■ Task to complete ■
Please return, with no alterations, the lines below from the very first through the one that contains "(∀ v : BitVec 16, ∃ s1 s2, exec (.cvData8 0".

══ Given records

/-- R518 to R520. Feeding a half-word is feeding its two bytes, the low one first, and a word its two half-words; a value written
to CV_VALUE of a unit with a legal configuration reads back, in the unit's width; a reserved configuration feeds nothing,
reads 0 and clears START. The other unit never changes. Completing, with the next state of its own effect under its clause's
conditions: CV_DATA8, CV_DATA16, CV_DATA32, CV_VALUE. -/
def Claims.CheckValueUnits : Prop :=
  ∀ (s : State),
    (∀ v : BitVec 16, ∃ s1 s2, exec (.cvData8 0 (v.setWidth 8)) s = .next s1 ∧
      exec (.cvData8 0 ((v >>> 8).setWidth 8)) s1 = .next s2 ∧ exec (.cvData16 0 v) s = .next s2 ∧ s2.cv1 = s.cv1) ∧
    (∀ v : Word, ∃ s1 s2, exec (.cvData16 0 (v.setWidth 16)) s = .next s1 ∧
      exec (.cvData16 0 ((v >>> 16).setWidth 16)) s1 = .next s2 ∧ exec (.cvData32 0 v) s = .next s2) ∧
    (∀ v : BitVec 16, ∃ s1 s2, exec (.cvData8 1 (v.setWidth 8)) s = .next s1 ∧
      exec (.cvData8 1 ((v >>> 8).setWidth 8)) s1 = .next s2 ∧ exec (.cvData16 1 v) s = .next s2 ∧ s2.cv0 = s.cv0) ∧
    (∀ v : Word, ∃ s1 s2, exec (.cvData16 1 (v.setWidth 16)) s = .next s1 ∧
      exec (.cvData16 1 ((v >>> 16).setWidth 16)) s1 = .next s2 ∧ exec (.cvData32 1 v) s = .next s2) ∧
    (∀ v : DWord, s.cv0.conf.bad = false → ∃ s', exec (.cvValue 0 v) s = .next s' ∧
      s'.cv0.value = v.toNat % 2 ^ s.cv0.conf.width ∧ s'.cv0.ctrl = s.cv0.ctrl ∧ s'.cv1 = s.cv1) ∧
    (∀ v : DWord, s.cv1.conf.bad = false → ∃ s', exec (.cvValue 1 v) s = .next s' ∧
      s'.cv1.value = v.toNat % 2 ^ s.cv1.conf.width ∧ s'.cv0 = s.cv0) ∧
    (∀ b : Byte, s.cv0.conf.bad = true → ∃ s', exec (.cvData8 0 b) s = .next s' ∧ s'.cv0.value = 0 ∧
      s'.cv0.ctrl.getLsbD 31 = false ∧ s'.cv0.poly = s.cv0.poly)

/-- Canary runs and the check-value units: `Claims.CanaryRuns` and `Claims.CheckValueUnits`. -/
def Obligations.CanariesAndCheckUnits : Prop :=
  Claims.CanaryRuns ∧ Claims.CheckValueUnits

/-- R361, R387, R391, R397, R404, R409, R412, R492. Commands that only read: each completes with OK and the response the state
gives, and leaves what it reads as it was. HEARTBEAT_SET takes its interval. The model's own choices of log entries 25, 84,
85, 88, 100 and 125 stand in it. Completing, with the next state of its own effect under its clause's conditions: IDENTIFY,
LOG_READ, HEARTBEAT_SET, PARTITION_QUERY, STREAM_QUERY, PAGE_MAP_READ, POWER_QUERY, COUNTERS_READ, BLACKBOX_READ, JOB_QUERY,
QUEUE_PEEK. -/
def Claims.MailboxQueries : Prop :=
  ∀ (s : State) (n : Nat),
    (s.asks n 0x0001 0 → ∃ s', exec (.identify n) s = .next s' ∧ s.answered s' n 0 s.identity ∧ s'.tiles = s.tiles ∧
      s'.parts = s.parts ∧ s'.streams = s.streams) ∧
    (s.asks 0 0x0003 4 → s.param 0 0 4 ≤ 3600 → ∃ s', exec (.heartbeatSet 0) s = .next s' ∧ s.answered s' 0 0 [] ∧
      s'.heartbeatS = s.param 0 0 4) ∧
    (s.asks n 0x0104 1 → s.param n 0 1 ≤ 7 → (n = 0 ∨ n - 1 = s.param n 0 1) →
      ∃ s', exec (.partitionQuery n) s = .next s' ∧ s.answered s' n 0 (s.partBytes (s.param n 0 1)) ∧
        s'.parts = s.parts) ∧
    (s.asks n 0x0603 0 → s.pageExists n = true → ∃ s', exec (.powerQuery n) s = .next s' ∧
      s.answered s' n 0 s.powerBytes ∧ s'.power = s.power) ∧
    (s.asks n 0x0702 1 → s.param n 0 1 ≤ 7 → (n = 0 ∨ (s.pageExists n = true ∧ n - 1 = s.param n 0 1)) →
      ∃ s', exec (.countersRead n) s = .next s' ∧ s.answered s' n 0 (s.part (s.param n 0 1)).counterBytes ∧
        s'.parts = s.parts) ∧
    (s.asks n 0x0C01 4 → s.badTile n = (0, false) → s.tileScope n (s.param n 0 4) = none → s.dbg.tile = true →
      ∃ s', exec (.queuePeek n) s = .next s' ∧ s.answered s' n 0 ((List.range 8).flatMap fun q =>
        (s.queueRecord (s.param n 0 4) q).flatMap fun w => leBytes 4 w.toNat) ∧ s'.tiles = s.tiles) ∧
    (s.asks n 0x0404 8 → s.badField n (s.badPages n 504) [] = none → s.pageExists n = true →
      ∃ s' l, exec (.pageMapRead n) s = .next s' ∧ s.answered s' n 0 l ∧ s'.pages = s.pages) ∧
    (s.asks n 0x0305 4 → s.badField n [s.badSlotAt n 0] [] = none → s.pageExists n = true →
      s.slotUsable (s.param n 0 4) = true → ∃ s', exec (.streamQuery n) s = .next s' ∧
        s.answered s' n 0 (s.stream (s.param n 0 4)).bytes ∧ s'.streams = s.streams) ∧
    (s.asks n 0x0905 0 → s.pageExists n = true → ∃ s', exec (.jobQuery n) s = .next s' ∧ s.answered s' n 0 s.jobBytes ∧
      s'.job = s.job) ∧
    (∀ size, s.asksBuffer 0 0x0002 8 size → s.param 0 0 1 ≤ 1 → (∀ o ∈ span 1 4, memGet (s.mb 0).payload o = 0) →
      size ≤ 2 ^ 30 → s.link.access = true → ∃ s' r, exec (.logRead 0) s = .next s' ∧ s.answered s' 0 0 r ∧
        r = leBytes 4 (((s.logRecords (s.param 0 0 1)).drop (s.param 0 4 4)).take
          (size / if s.param 0 0 1 = 0 then 32 else 16)).length ++ leBytes 4 (s.logRecords (s.param 0 0 1)).length ∧
        s'.flash.repairs = s.flash.repairs) ∧
    (∀ size, s.asksBuffer 0 0x0805 1 size → s.param 0 0 1 ≤ 2 → 6 * 2 ^ 20 ≤ size → size ≤ 2 ^ 30 → s.link.access = true →
      ∃ s' tail, exec (.blackboxRead 0) s = .next s' ∧ s.answered s' 0 0 [] ∧
        s'.posted = s.posted ++ Posted.buffer 0 (s.mb 0).opcode (s.bbRead (s.param 0 0 1)) :: tail)

/-- R393 to R395, R388. A command acts only on the page whose running opcode it is; a block of another length completes
BAD_LENGTH, a device command of another page NOT_PERMITTED, and a bad field BAD_FIELD at its lowest byte, with no effect. -/
def Claims.MailboxRefusals : Prop :=
  ∀ (s : State) (n : Nat), (s.mb n).done = false →
    ((s.mb n).running ≠ some 0x0601 → exec (.powerCapSet n) s = .next s) ∧
    ((s.mb n).running = some 0x0601 →
      ((s.mb n).length ≠ 4 → ∃ s', exec (.powerCapSet n) s = .next s' ∧ s.answered s' n 0x0102 [] ∧
        s'.power = s.power) ∧
      (n ≠ 0 → s.asks n 0x0601 4 → 3000 ≤ s.param n 0 4 → s.param n 0 4 ≤ 18000 → s.param n 0 4 % 50 = 0 →
        ∃ s', exec (.powerCapSet n) s = .next s' ∧ s.answered s' n 0x0104 [] ∧ s'.power = s.power)) ∧
    (s.asks n 0x0701 8 → (s.param n 0 4 < 1000 ∨ 1000000 < s.param n 0 4) →
      ∃ s', exec (.telemetryConfig n) s = .next s' ∧ s.answered s' n 0x0103 [] ∧ (s'.mb n).offset = 0 ∧
        s'.telemetryUs = s.telemetryUs) ∧
    (s.asks n 0x0701 8 → s.param n 0 4 = 1000 → 7 < s.param n 4 4 →
      ∃ s', exec (.telemetryConfig n) s = .next s' ∧ s.answered s' n 0x0103 [] ∧ (s'.mb n).offset = 4 ∧
        s'.telemetryKinds = s.telemetryKinds)

/-- Mailbox commands that read, and the refusals of mailbox commands: `Claims.MailboxQueries` and `Claims.MailboxRefusals`. -/
def Obligations.MailboxQueriesAndRefusals : Prop :=
  Claims.MailboxQueries ∧ Claims.MailboxRefusals

/-- R210, R397, R398, R426, R427. PARTITION_CREATE makes the partition its block describes, EMPTY; with its traffic in the mesh
it waits up to 1 ms for the drain, and then completes BUSY; PARTITION_SET writes the weight it selects; PARTITION_DESTROY
puts the partition's tiles in reset and waits, and with UNIT_RESET_DONE the partition is removed and the command completes.
The model's own choices of log entries 77, 84, 86 and 91 stand in it. Completing, with the next state of its own effect under
its clause's conditions: UNIT_RESET_DONE, PARTITION_CREATE, PARTITION_DESTROY, PARTITION_SET. -/
def Claims.MailboxPartitions : Prop :=
  ∀ (s : State) (p : Nat),
    (s.asks 0 0x0101 40 → s.param 0 0 1 = p → s.badField 0 (s.badCreate 0) (span 29 32) = none → s.createLicence 0 = false →
      s.trafficIn (s.param 0 1 1) (s.param 0 2 1) = false → s.resets = [] →
      s.withdrawnOf (s.param 0 1 1) (s.param 0 2 1) = none →
      ∃ s', exec (.partitionCreate 0) s = .next s' ∧ s.answered s' 0 0 [] ∧ (s'.part p).st = .empty ∧
        (s'.part p).firstStripe = s.param 0 1 1 ∧ (s'.part p).stripeCount = s.param 0 2 1 ∧
        (s'.part p).homeFrames = s.param 0 4 4 ∧ (s'.part p).slotFirst = s.param 0 12 4 ∧
        (s'.part p).slotCount = s.param 0 16 4 ∧ (s'.part p).cringLog = s.param 0 28 1 ∧ (s'.part p).tide = 0 ∧
        (∀ k, k ≠ p → s'.part k = s.part k) ∧ s'.tiles = s.tiles) ∧
    (s.asks 0 0x0101 40 → s.param 0 0 1 = p → s.badField 0 (s.badCreate 0) (span 29 32) = none → s.createLicence 0 = false →
      s.trafficIn (s.param 0 1 1) (s.param 0 2 1) = true → s.resets = [] →
      s.withdrawnOf (s.param 0 1 1) (s.param 0 2 1) = none →
      ((s.mb 0).drainAt = none → exec (.partitionCreate 0) s = .next (s.modMb 0 fun m => { m with drainAt := some s.now })) ∧
      (∀ a, (s.mb 0).drainAt = some a → a + 1000000 < s.now → ∃ s', exec (.partitionCreate 0) s = .next s' ∧
        s.answered s' 0 0x0108 [] ∧ s'.parts = s.parts)) ∧
    (∀ n, s.asks n 0x0103 40 → s.param n 0 1 = p → s.param n 1 1 = 1 →
      s.badField n [s.badPart n, (1, false)] ([2] ++ span 4 28 ++ span 29 32) = none → s.partScope n p = none →
      (s.part p).idle = true → s.partHeld n p = false →
      ∃ s', exec (.partitionSet n) s = .next s' ∧ s.answered s' n 0 [] ∧
        s'.part p = { s.part p with cxlWeight := if s.param n 3 1 = 0 then 16 else s.param n 3 1 }) ∧
    (s.asks 0 0x0102 1 → s.param 0 0 1 = p → p ≤ 7 → (s.part p).idle = true → s.unused p = true → s.partHeld 0 p = false →
      s.trafficIn (s.part p).firstStripe (s.part p).stripeCount = false → s.resets = [] →
      ∃ s', exec (.partitionDestroy 0) s = .next s' ∧ s'.waits 0 ∧
        s'.resets = [{ scope := 2, index := p, mbx := some 0 }] ∧ (∀ t ∈ s.tilesOf p, (s'.tile t).inReset = true)) ∧
    (s.resets = [{ scope := 2, index := p, mbx := some 0 }] → (s.part p).moves = [] → (s.mb 0).opcode = 0x0102 →
      (s.mb 0).done = false →
      ∃ s', exec (.unitResetDone 2 p) s = .next s' ∧ (s'.part p).st = .none ∧ s.answered s' 0 0 [] ∧ s'.resets = [] ∧
        (∀ k, k ≠ p → s'.part k = s.part k))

════

■ Worked solution ■
/-- R518 to R520. Feeding a half-word is feeding its two bytes, the low one first, and a word its two half-words; a value written
to CV_VALUE of a unit with a legal configuration reads back, in the unit's width; a reserved configuration feeds nothing,
reads 0 and clears START. The other unit never changes. Completing, with the next state of its own effect under its clause's
conditions: CV_DATA8, CV_DATA16, CV_DATA32, CV_VALUE. -/
def Claims.CheckValueUnits : Prop :=
  ∀ (s : State),
    (∀ v : BitVec 16, ∃ s1 s2, exec (.cvData8 0 (v.setWidth 8)) s = .next s1 ∧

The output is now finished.